● Instructions to follow
Only one portion of the data is to be written out: from the line bearing "if d.spdT = 0" through the line bearing "let st := d.rdF (Reg.PRT_OBS_GEOM p) 31 16". Write it exactly as it appears.

● Provided entries
-- ==== Sys2Proof/Machine/Obstacle.lean ====
section
/-!
DEFINITION. The obstacle task of the standard door program (spec/07): force residual, zones and thresholds,
confirmation, edges, curtain, the reaction, drift means, and the test bypass.
-/

namespace Sys2Proof.Machine

/-- OBS_CFG bits and MODE. -/
def Dev.obsB (d : Dev) (p : Slot) (i : Nat) : Bool := d.rdB (Reg.PRT_OBS_CFG p) i
def Dev.obsMode (d : Dev) (p : Slot) : Nat := d.rdF (Reg.PRT_OBS_CFG p) 1 0
/-- Base threshold in newtons and C in milliseconds of a mode (R174). -/
def baseTh (mode : Nat) : Nat := match mode with | 0 => 40 | 1 => 80 | _ => 140
def confMs (mode : Nat) : Nat := match mode with | 0 => 6 | 1 => 10 | _ => 20
/-- N_conf (R174). -/
def Dev.nConf (d : Dev) (p : Slot) : Nat :=
  let c := ms (confMs (d.obsMode p))
  if d.spdT = 0 then 1 else (c - d.posT) / d.spdT + 1

/-- Zone of a distance from closed (R172). -/
def Dev.zone (d : Dev) (p : Slot) (mm : Rat) : Nat :=
  let st := d.rdF (Reg.PRT_OBS_GEOM p) 31 16
  if st = 0 then 7 else (max 0 (min 7 (8 * mm / st).floor)).toNat
/-- K_z. -/
def Dev.zoneK (d : Dev) (p : Slot) (z : Nat) : Nat :=
  if z < 4 then d.rdF (Reg.PRT_OBS_ZONE_K0 p) (8 * z + 7) (8 * z) else d.rdF (Reg.PRT_OBS_ZONE_K1 p) (8 * (z - 4) + 7) (8 * (z - 4))
def Dev.sealLen (d : Dev) (p : Slot) : Nat := d.rdF (Reg.PRT_OBS_GEOM p) 7 0
/-- The zone threshold outside the seal zone, newtons. -/
def Dev.zoneTh (d : Dev) (p : Slot) (z : Nat) : Rat := (baseTh (d.obsMode p) * d.zoneK p z : Nat) / 16

/-- Threshold, zone and IN_SEAL of a sample on a door axis (R172, R173). -/
def Dev.threshold (d : Dev) (p : Slot) (a : Axis) (isSwing : Bool) : Rat × Nat × Bool :=
  let sealTh : Rat := d.rdF (Reg.PRT_OBS_SEAL p) 15 0
  if !d.refSeen a then (sealTh, 0, true)
  else
    let mm := d.fromClosed a
    let z := if isSwing then 0 else d.zone p mm
    if d.pst p = psClosing ∧ mm < d.sealLen p then (sealTh, z, true)
    else if isSwing then ((d.rdF (Reg.PRT_OBS_SEAL p) 31 16 : Rat), z, false)
    else (d.zoneTh p z, z, false)

/-- The detection value f of an axis (R170, R171). -/
def Dev.residualF (d : Dev) (n : Sax) : Word :=
  let s := d.servo[n]
  let k := d.spdDiv
  let iq := fdiv (fsum (s.iqs.take k)) (cvtxf (k : Int) 0)
  let r := fsub (fsub (fsub (fmul (d.ktRatio n) iq) s.ffFric) (d.cogging n)) (d.massForce n)
  if fceq s.vref f0 then f0 else if fclt s.vref f0 then fneg r else r

/-- Phase of the reverse move at which samples are live: the leaves, at rest after the run-down, have started
toward open (R175). -/
def Dev.revStarted (d : Dev) (p : Slot) : Bool :=
  d.portal[p].revMove && (match d.slideAx p with
    | none => false
    | some s => let m := d.mot[Sax.axis s]; m.running && !m.inRundown && m.mcmds.isEmpty && !m.segs.isEmpty)

/-- A sample on axis `n` is live (R175). -/
def Dev.sampleLive (d : Dev) (p : Slot) (n : Sax) : Bool :=
  let st := d.pst p
  let det := d.obsB p 13
  ((st == psClosing && !d.prtB p 21) || (st == psOpening && det)
      || (st == psReversing && det && d.portal[p].revLive))
    && d.obsB p 11 && !d.rdB (Reg.PRT_OBS_STATUS p) 15 && !fclt (fabs d.servo[n].vref) (d.bk n 15)

/-- What one axis contributes at an obstacle tick: f, threshold, zone, IN_SEAL, live, and whether its count
reached N_conf. `i` is 0 for the slide, 1 for the swing. -/
structure Sample where
  f : Word
  th : Word
  zone : Nat
  inSeal : Bool
  live : Bool
  hit : Bool
  deriving DecidableEq, Repr

/-- The confirmation count of R175 for axis `n`, with the cycle's peak and the stroke's sums. -/
def Dev.confirmAxis (d : Dev) (p : Slot) (n : Sax) (i : Nat) : Dev × Sample :=
  let a := Sax.axis n
  let f := d.residualF n
  let (th, z, inSeal) := d.threshold p a (i == 1)
  let thw := fofRat th
  let live := d.sampleLive p n
  let c := if d.portal[p].newStroke then 0 else d.portal[p].confirms.getD i 0
  let c := if !live then c else if fclt thw f then c + 1 else if fcle f (fmul thw (fofRat (7 / 8))) then 0 else c
  let hit := live && decide (d.nConf p ≤ c)
  let c := if hit then 0 else c
  let fr := ftoRat f
  let d := d.modPrt p (fun x => { x with
    confirms := x.confirms.set i c
    clean := x.clean && d.refSeen a
    sums := if live && i == 0 && !inSeal then
        let s := x.sums.getD z (0, 0); x.sums.set z (s.1 + fr, s.2 + 1) else x.sums
    acc := if live && x.cycOn && decide (|x.acc.fRes| < |fr|) then { x.acc with fRes := fr } else x.acc })
  let d := d.modServo n (fun s => { s with pub := s.pub.set 12 f })
  let d := if i = 0 then (d.wr (Reg.PRT_OBS_RES p) f).wr (Reg.PRT_OBS_TH p) thw else d.wr (Reg.PRT_OBS_RES_SWING p) f
  (d, ⟨f, thw, z, inSeal, live, hit⟩)

/-- The record of an obstacle declaration (R189): cause, axis, zone, f and threshold. -/
def Dev.declare (d : Dev) (p : Slot) (flag cause : Nat) (ax : Nat) (s : Sample) : Dev :=
  d.request (eventReq p 1 flag p [wn cause, wn ax, wn s.zone, s.f, s.th])

/-- REVERSAL (R181, R186) with the number of edges whose episodes begin it (R64). -/
def Dev.reverse (d : Dev) (p : Slot) (edges : Nat) : Dev :=
  let d := d.enter p psReversing
  let d := d.wrF (Reg.PRT_STATE p) 26 24 (min 7 (d.retries p + 1))
  let d := d.modAcc p (fun a => { a with reversals := a.reversals + 1, edgeActs := a.edgeActs + edges })
  match d.slideAx p with
  | none => d.valves p true false
  | some s =>
    let a := Sax.axis s
    let dist := d.rdF (Reg.PRT_OBS_REACT p) 15 0
    let full := d.slideOpen p a
    let back := 256 * (d.posSnap a + d.openSign a * d.mmCounts a dist)
    let tgt := if dist = 0 ∨ (d.swingAx p).isSome then full
      else if 0 < d.openSign a then min full back else max full back
    d.doorMove p true 2 256 true (some tgt)

/-- STOP on the slide axis; a coordinated queue stops both axes (R106, R108). -/
def Dev.stopDoor (d : Dev) (p : Slot) : Dev :=
  match d.slideAx p with
  | none => d
  | some s => d.progStop (Sax.axis s)

/-- Edge bands as the task treats them: PRESSED and LOW, or BROKEN (R178). The last valid band is kept. -/
def Dev.keepBands (d : Dev) (p : Slot) : Dev :=
  let see := fun (old : Nat) (b : Bool) => let e := d.edgeNo p b
    if e < 24 then (let v := d.snBand e; if v = 7 then old else v) else 0
  let shown := fun (b : Bool) => let e := d.edgeNo p b; if e < 24 then d.snBand e else 0
  let d := d.modPrt p (fun x => { x with bandA := see x.bandA false, bandB := see x.bandB true })
  (d.wrF (Reg.PRT_OBS_STATUS p) 2 0 (shown false)).wrF (Reg.PRT_OBS_STATUS p) 6 4 (shown true)
def bandPressed (b : Nat) : Bool := b == 1 || b == 3
def Dev.band (d : Dev) (p : Slot) (b : Bool) : Nat := if b then d.portal[p].bandB else d.portal[p].bandA
/-- A pressed or LOW edge counts as a blocked curtain outside CLOSING with EDGE_HOLD (R178). -/
def Dev.edgeHolds (d : Dev) (p : Slot) : Bool :=
  d.obsB p 12 && d.obsB p 14 && (bandPressed (d.band p false) || bandPressed (d.band p true))
/-- An edge reads broken and acts. -/
def Dev.edgeBroken (d : Dev) (p : Slot) : Bool := d.obsB p 12 && (d.band p false == 2 || d.band p true == 2)
/-- The curtain reads blocked. -/
def Dev.curtainBlocked (d : Dev) (p : Slot) : Bool := d.fit p roCurtain && !d.roleOn p roCurtain
/-- Blocked for rules 10, 11, 16 and 19. -/
def Dev.doorwayBlocked (d : Dev) (p : Slot) : Bool := d.curtainBlocked p || d.edgeHolds p

/-- Edges that act in CLOSING at this tick: A and B as 1 pressed, 2 broken, 0 none (R178). -/
def Dev.edgeActs (d : Dev) (p : Slot) : Nat × Nat :=
  let one := fun (b : Bool) =>
    let v := d.band p b
    if d.portal[p].edgeSeen.testBit b.toNat then 0
    else if v = 2 then 2 else if bandPressed v && !d.closedMade p then 1 else 0
  if d.obsB p 12 then (one false, one true) else (0, 0)

/-- CURT_SEAL_MUTE: with the slide axis in its seal zone, a blocked curtain is ignored in CLOSING (R180). -/
def Dev.curtainMuted (d : Dev) (p : Slot) : Bool :=
  d.obsB p 15 && (match d.slideAx p with
    | none => false
    | some s => d.refSeen (Sax.axis s) && decide (d.fromClosed (Sax.axis s) < d.sealLen p))

/-- CURTAIN_PAUSE (R180). -/
def Dev.curtainPause (d : Dev) (p : Slot) : Dev :=
  if d.curtainBlocked p && !d.prtB p 21 && !d.curtainMuted p then
    let d := (d.setPrtB p 21 true).modPrt p (fun x => { x with
      curtAt := some d.now, clean := false, confirms := [0, 0], curtSeen := true
      acc := { x.acc with flags := x.acc.flags ||| 4, curtActs := x.acc.curtActs + (!x.curtSeen).toNat } })
    ((d.stopDoor p).valves p false false).raiseObs p 2
  else d

/-- The bands outside CLOSING (R178, R64): an edge that reads broken, or that is pressed where EDGE_HOLD makes it hold the
doorway, begins an episode in EDGE_ACTS, which lasts while the band does (log 146). In a reverse move a broken edge ends
it in FAULT (R56). -/
def Dev.edgeEpisodes (d : Dev) (p : Slot) : Dev :=
  let x := d.portal[p]
  let st := d.pst p
  let held := d.obsB p 14 && (st == psOpen || st == psObstructed || (st == psReversing && !x.revMove))
  let acts := fun (b : Bool) => d.obsB p 12 && (d.band p b == 2 || (held && bandPressed (d.band p b)))
  let goesOn := fun (b : Bool) => x.edgeSeen.testBit b.toNat && (d.band p b == 2 || bandPressed (d.band p b))
  let seen := fun (b : Bool) => 2 ^ b.toNat * (acts b || goesOn b).toNat
  let fresh := [false, true].countP (fun b => acts b && !x.edgeSeen.testBit b.toNat)
  d.modPrt p (fun x => { x with
    edgeBroke := x.edgeBroke || (st == psReversing && x.revMove && d.edgeBroken p)
    edgeSeen := seen false + seen true
    acc := if x.cycOn then { x.acc with edgeActs := x.acc.edgeActs + fresh } else x.acc })

/-- A blocked curtain in OPEN with close in force begins an episode in CURTAIN_ACTS, which ends when it is clear (R180,
R64). -/
def Dev.curtainEpisode (d : Dev) (p : Slot) : Dev :=
  let acts := d.curtainBlocked p && d.pst p == psOpen && (d.portal[p].closeLatch || d.tlClose)
  d.modPrt p (fun x => { x with
    curtSeen := d.curtainBlocked p && (x.curtSeen || acts)
    acc := if acts && !x.curtSeen && x.cycOn then { x.acc with curtActs := x.acc.curtActs + 1 } else x.acc })

/-- OBSTACLE_TASK (R175 to R186) of a portal at an obstacle tick. Of several causes at one tick the record carries the
first of residual (slide before swing), broken edge, edge A, edge B, and an obstacle comes before a curtain that reads
blocked at its tick (log 144). -/
def Dev.obstacleTask (d : Dev) (p : Slot) : Dev :=
  let d := d.keepBands p
  let d := d.modPrt p (fun x => { x with revLive := x.revLive || (decide (d.pst p = psReversing) && d.revStarted p) })
  let none' : Sample := ⟨0, 0, 0, false, false, false⟩
  let (d, s0) := match d.slideAx p with
    | none => (d, none')
    | some n => d.confirmAxis p n 0
  let (d, s1) := match d.swingAx p with
    | none => (d, none')
    | some n => d.confirmAxis p n 1
  let d := d.modPrt p (fun x => { x with newStroke := false })
  let w := d.rd (Reg.PRT_OBS_STATUS p)
  let cnt := (d.portal[p].confirms.foldl max 0)
  let w := setFld (setFld w 31 24 (min 255 cnt)) 23 16 (min 255 (d.nConf p))
  let w := setFld (setBit (setBit w 14 s0.live) 13 s0.inSeal) 10 8 s0.zone
  let d := d.wr (Reg.PRT_OBS_STATUS p) w
  let res := s0.hit || s1.hit
  let smp := if s0.hit then s0 else if s1.hit then s1 else s0
  let ax := match (if s1.hit && !s0.hit then d.swingAx p else d.slideAx p) with
    | some n => n.val
    | none => 0xFF
  let (ea, eb) := d.edgeActs p
  let st := d.pst p
  let d := (if st = psClosing then d else d.edgeEpisodes p).curtainEpisode p
  if st = psClosing then
    if res || ea != 0 || eb != 0 then
      let broke := ea == 2 || eb == 2
      let cause := if res then 1 else if broke then 4 else if ea != 0 then 2 else 3
      let edges := (ea != 0).toNat + (eb != 0).toNat
      let d := d.modPrt p (fun x => { x with
        clean := false, edgeBroke := broke, edgeSeen := x.edgeSeen ||| ((ea != 0).toNat + 2 * (eb != 0).toNat) })
      let d := if res then d.raiseObs p 0 else d
      let d := if edges != 0 then d.raiseObs p 1 else d
      let d := d.declare p (if res then 0 else 1) cause ax smp
      d.reverse p edges
    else d.curtainPause p
  else if st = psReversing then
    if res then
      let d := (d.raiseObs p 0).raiseObs p 3
      let d := (d.declare p 3 5 ax smp).stopDoor p
      d.modPrt p (fun x => { x with revLive := false })
    else d
  else if st = psOpening then
    if res then
      let d := (d.raiseObs p 0).raiseObs p 3
      let d := (d.declare p 3 5 ax smp).stopDoor p
      d.modPrt p (fun x => { x with blockDue := true, clean := false })
    else d
  else d

/-- DRIFT_MEAN_UPDATE (R187) at the end of a clean stroke. `closing` chooses OBS_DRIFT_C; each mean is in
0.1 N, rounded to one of the two beside it (log 42). -/
def Dev.driftUpdate (d : Dev) (p : Slot) (closing : Bool) : Dev :=
  if d.portal[p].clean then
    (List.range 8).foldl (fun d z =>
      let (sum, n) := d.portal[p].sums.getD z (0, 0)
      if n = 0 then d
      else
        let m := sum / n * 10
        let r := if closing then Reg.PRT_OBS_DRIFT_C p (z / 2) else Reg.PRT_OBS_DRIFT_O p (z / 2)
        let hi := 16 * (z % 2) + 15
        let old : Rat := sfld (d.rd r) hi (hi - 15)
        let i := (if closing then 8 else 0) + z
        let v := satS 16 (d.near (if d.portal[p].fresh.getD i true then m else old + (m - old) / 16) (1400 + 16 * p.val + i))
        let d := d.wrF r hi (hi - 15) (wi v).toNat
        let d := d.modPrt p (fun x => { x with fresh := x.fresh.set i false })
        let lim := d.zoneTh p z * (d.rdF (Reg.PRT_OBS_DRIFT_CFG p) 7 0) / 10
        if lim < |(v : Rat)| then d.raiseObs p 5 z else d) d
  else d

/-! ### Rows -/

/-- EDGE_MARGINAL (R178): LOW or HIGH has persisted for 1 s on an edge. -/
def Dev.edgeMarginal (d : Dev) (e : Edge) : Dev :=
  match d.fio.edges[e].marginAt with
  | none => d
  | some t0 =>
    let d := (d.upTo (t0 + ms 1000)).modEdge e (fun x => { x with marginAt := none })
    slots.foldl (fun d p => if (d.portalEdges p).contains e.val then d.raiseObs p 4 e else d) d

/-- End a bypass (R189). -/
def Dev.bypassEnd (d : Dev) (p : Slot) : Dev :=
  if d.rdB (Reg.PRT_OBS_STATUS p) 15 then
    ((d.wrB (Reg.PRT_OBS_STATUS p) 15 false).wrB (Reg.PRT_OBS_CTRL p) 0 false).raiseObs p 6
  else d.wrB (Reg.PRT_OBS_CTRL p) 0 false

/-- BYPASS (R189, R346): starts only by a gated write in a session with the BYPASS right. -/
def Dev.bypass (d : Dev) (p : Slot) (on gate : Bool) : Dev :=
  if on then
    if !(gate && d.hasRight 1) then d.raiseObs p 7
    else if d.rdB (Reg.PRT_OBS_STATUS p) 15 then d
    else
      (((d.wrB (Reg.PRT_OBS_STATUS p) 15 true).wrB (Reg.PRT_OBS_CTRL p) 0 true).modPrt p
        (fun x => { x with clean := false })).raiseObs p 6
  else d.bypassEnd p

/-- OBS_DRIFT_CLR (R190): every drift mean restarts. -/
def Dev.driftRestart (d : Dev) (p : Slot) : Dev := d.modPrt p (fun x => { x with fresh := List.replicate 16 true })

/-! ### Accumulators of the cycle that the servo ticks feed (R64) -/

/-- I_PEAK at a current tick: the magnitude of the current vector. -/
def Dev.accCurrent (d : Dev) (p : Slot) : Dev :=
  if d.portal[p].cycOn then
    let i := ((d.servosOf p).map (fun n =>
      let id := ftoRat (d.servo[n].pub.getD 1 0)
      let iq := ftoRat (d.servo[n].pub.getD 2 0)
      if id = 0 then |iq| else sqrtR (id * id + iq * iq))).foldl max 0
    d.modAcc p (fun a => { a with iPeak := max a.iPeak i })
  else d

/-- ENERGY at a speed tick. -/
def Dev.accSpeed (d : Dev) (p : Slot) : Dev :=
  if d.portal[p].cycOn then
    let e := ((d.servosOf p).map (fun n =>
      let pm := d.perMetre (Sax.axis n)
      let v : Rat := if pm = 0 then 0 else ((d.rd (Reg.ENC_SPEED n)).toInt : Rat) / 16 / pm
      |ftoRat (d.ktRatio n) * ftoRat (d.servo[n].pub.getD 2 0) * v| * d.spdT / 200000000)).sum
    d.modAcc p (fun a => { a with energy := a.energy + e })
  else d

end Sys2Proof.Machine
end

● Result of this exercise
  if d.spdT = 0 then 1 else (c - d.posT) / d.spdT + 1

/-- Zone of a distance from closed (R172). -/
def Dev.zone (d : Dev) (p : Slot) (mm : Rat) : Nat :=
  let st := d.rdF (Reg.PRT_OBS_GEOM p) 31 16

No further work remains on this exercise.